DNA computing or molecular computing are terms used to describe utilizing the inherent combinational properties of DNA for massively parallel computation.
The idea is that with an appropriate setup and enough DNA, one can potentially solve huge mathematical problems by parallel search.
Basically this means that you can attempt every solution to a given problem until you came across the right one through random calculation.
Utilizing DNA for this type of computation can be much faster than utilizing a conventional computer.
Advantages :
1. Parallelism :
A test tube of DNA can contain trillions of strands. Each operation on a test tube of DNA is carried out on all strands in the tube in parallel !
2. Speed
Conventional computers can perform approximately 100 MIPS (millions of instruction per second). Combining DNA strands as demonstrated by Adleman, made computations equivalent to or better, arguably over 100 times faster than the fastest computer.
3. Storage Requirements :
This image shows 1 gram of DNA on a CD. The CD can hold 800 MB of data.
The 1 gram of DNA can hold about 1x1014 MB of data.
4. Minimal Power Requirements:
There is no power required for DNA computing while the computation is taking place. The chemical bonds that are the building blocks of DNA happen without any outside power source.
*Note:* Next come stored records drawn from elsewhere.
/-- The step that has received its segment is done once the engine has its own source bytes for it (R218): a step of reduce-scatter
combines them, the last of which writes its segment, and a step of gather writes what it received; a member's own block is written
with the first step of a gather. -/
def State.collRun (s : State) (core k : Nat) : State :=
  match mapFind (s.core core).bulk k with
  | .none => s
  | .some b =>
    match b.kind with
    | .collective x =>
      match x.inbox with
      | .none => s
      | .some v =>
        let j := x.receives x.step
        let (off, n) := x.segment j
        let reduces := !x.gather && decide (x.step < x.devs.length - 1)
        let need := if reduces then pieces off n else if x.gather && x.step == 0 then pieces 0 x.size else []
        let s := need.foldl (fun s p => s.collPiece core k b.src true p) s
        match mapFind (s.core core).bulk k with
        | .none => s
        | .some b =>
          match b.kind with
          | .collective y =>
            match y.have need with
            | .none => s
            | .some own =>
              let s := s.modColl core k (fun y => { y with inbox := .none, step := y.step + 1, own := [] })
              if reduces then (if x.step + 2 == x.devs.length then s.landAll core k off (x.combineAll own v) else s)
              else
                let s := if x.gather && x.step == 0 then s.landAll core k (x.rank * x.size) own else s
                s.landAll core k off v
          | _ => s
    | _ => s

/-- A collective's start by its engine (R217): its record is read and SEQ advances; a device off the roster stops it, and with one
member it is a copy of the source. -/
def State.collStart (s : State) (core k : Nat) : State :=
  match mapFind (s.core core).bulk k with
  | .none => s
  | .some b =>
    match b.kind with
    | .collective x =>
      if !x.devs.isEmpty then s
      else
        let s := s.collPiece core k x.comm false (0, 16)
        let num (l : List Byte) (o n : Nat) : Nat := natOfBytes ((l.drop o).take n)
        match mapFind (s.core core).bulk k with
        | .none => s
        | .some b =>
          match b.kind with
          | .collective x =>
            match x.have [(0, 16)] with
            | .none => s
            | .some h =>
              let n := num h 8 2
              let s := ((pieces 0 (2 * n)).map (fun p => (16 + p.1, p.2))).foldl (fun s p => s.collPiece core k x.comm false p) s
              match mapFind (s.core core).bulk k with
              | .none => s
              | .some b =>
                match b.kind with
                | .collective x =>
                  match x.have ((pieces 0 (2 * n)).map (fun p => (16 + p.1, p.2))) with
                  | .none => s
                  | .some l =>
                    let c := s.engineCtx b.group b.kern
                    let devs := (List.range n).map (fun j => num l (2 * j) 2 % 512)
                    let total := if x.gather then n * x.size else x.size
                    let x := { x with ident := BitVec.ofNat 64 (num h 0 8), rank := num h 10 2, seq := num h 12 4, devs := devs, own := [] }
                    let b := { b with total := total, left := total, chunks := [], kind := .collective x }
                    let put (b : BulkOp) : State := s.modCore core (fun y => { y with bulk := mapPut y.bulk k b })
                    let a := x.comm.toNat % 2 ^ 57 + 12
                    let next := bytesOfNat 4 (x.seq + 1)
                    let go (s : State) : State :=
                      if c.world != 0#10 && devs.any (fun d => d != ownDevice && !(s.world c.world).roster.any (fun r => r.toNat == d)) then
                        s.failBulk core k b .peer
                      else if devs.any (fun d => d != ownDevice && (s.routeTo d).isNone) then s.failBulk core k b .link
                      else s
                    match s.engineAt c false true (pathOf x.comm) a 4 with
                    | .fails e => (put b).failBulk core k b e
                    | .service r =>
                      (s.modCore core (fun y => { y with bulk := mapAll y.bulk (fun j z =>
                        if j == k then { z with held := z.held + 1 } else z) })).sendFault c a 4 r (.bulk core k 12 4)
                    | .here pa buf =>
                      go ((put (if n ≤ 1 then { b with kind := .copy, chunks := List.range ((total + 4095) / 4096) } else b)).writePhys
                        (s.lineTag c.world buf) pa next)
                    | .away dev pa =>
                      let t := put (if n ≤ 1 then { b with kind := .copy, chunks := List.range ((total + 4095) / 4096) } else b)
                      go ((t.request dev c.world (.write pa next) (.bulk core k 12 0)).getD t)
                | _ => s
          | _ => s
    | _ => s

/-- What a collective waited for has come: it goes on from where it stands. -/
def State.collOn (s : State) (core k : Nat) : State := (s.collStart core k).collRun core k

/-- The member count of a communicator record, when the engine can read it at once. -/
def State.commCount (s : State) (c : Ctx) (a : DWord) : Nat :=
  match s.engineAt c false false (pathOf a) (a.toNat % 2 ^ 57) 16 with
  | .here pa _ => s.mem.num (pa + 8) 2
  | _ => 1

/-- The mould of the two collectives: a group with an open tile raises SNETATOM (R333). A gather's destination is checked for the
blocks of every member, when the engine can read their number at issue. -/
def collective (gather : Bool) (n : BitVec 5) (p : BitVec 2) (s : State) : State :=
  let len (s : State) : Nat := (s.block n 2).toNat % 2 ^ 32
  bulkForm 5 n p s (fun s =>
    let q := (s.block n 2).toNat
    let m := q % 2 ^ 32
    mis16 (s.block n 0) || mis16 (s.block n 1) || (s.block n 4).toNat % 64 != 0 ||
      (if gather then 2 ^ 32 ≤ q || m % 16 != 0 || m < 16 || 2 ^ 24 < m
       else m < 1 || 2 ^ 24 < m || 1 < q / 2 ^ 32 % 16 || 2 < q / 2 ^ 36 % 16 || 2 ^ 40 ≤ q)) (fun s m =>
      let size := if gather then len s else 4 * len s
      let q := (s.block n 2).toNat
      let x : Coll :=
        { comm := s.block n 4, ident := 0#64, rank := 0, seq := 0, devs := [], gather := gather, float := q / 2 ^ 32 % 16 == 1
          op := q / 2 ^ 36 % 16, size := size, step := 0, own := [], inbox := .none }
      if (s.first m).any (fun i => (s.tileOf s.me i).isSome) then
        { st := s, traps := trapAll (s.real m) (Trap.plain .snetatom) }
      else
        let span := if gather then max 1 (s.commCount (s.engineCtx s.me.group s.me.kern) (s.block n 4)) * size else size
        let e := s.bulkIssue m (.collective x) (s.block n 0) (s.block n 1) (s.block n 3) size span
          (s.bulkRange s.me false (s.block n 1) size)
        if e.traps.isEmpty then { e with st := e.st.collStart (coreKey s.me.die s.me.core) (e.st.unit - 1) }
        else e)

/-- coll.reduce (R218). -/
def execCollReduce (n : BitVec 5) (p : BitVec 2) (s : State) : Out := .next (collective false n p s)
/-- coll.gather (R218). -/
def execCollGather (n : BitVec 5) (p : BitVec 2) (s : State) : Out := .next (collective true n p s)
There is no comparison to the power requirements of conventional computers.
Example :
The problem is that the salesman must find a route to travel that passes through each city
(A through G) exactly once, with a designated beginning and end.
This problem was chosen for Adleman’s DNA computing test as it is a type of problem that is difficult for conventional computers to solve.
The inherent parallel computing ability of DNA combination however is perfectly suited for the problem solving.
Adleman, using a basic 7 city, 13 street model for the Traveling Salesman Problem, created randomly sequenced DNA strands 20 bases long to chemically represent each city and a complementary 20 base strand that overlaps each city’s strand halfway to represent each street
By placing a few grams of every DNA city and street in a test tube and allowing the natural bonding tendencies of the DNA building blocks to occur, the DNA bonding created over answers in less than one second.
Of course, not all of those answers that came about in that one second were right answers as Adleman only needed to keep those paths that exhibited the following properties:
1. The path must start at city A and end at city G.
2. Of those paths, the correct paths must pass
through all 7 cities at least once.
3. The final path must contain each city in turn.
The ‘correct’ answer was determined by filtering the strands of DNA according to their end-bases to determine which strands begin from city A and end in city G and discarding those that did not.
The remaining strands were then measured through electrophoreic techniques to determine if the path they represent has passed through all 7 cities.
Adleman found his one true path for the ‘Salesman’ in his problem and the possible future of DNA computing opened up in front of him.
The ability to solve problems with larger numbers of cities and paths using the same techniques was immediately feasible.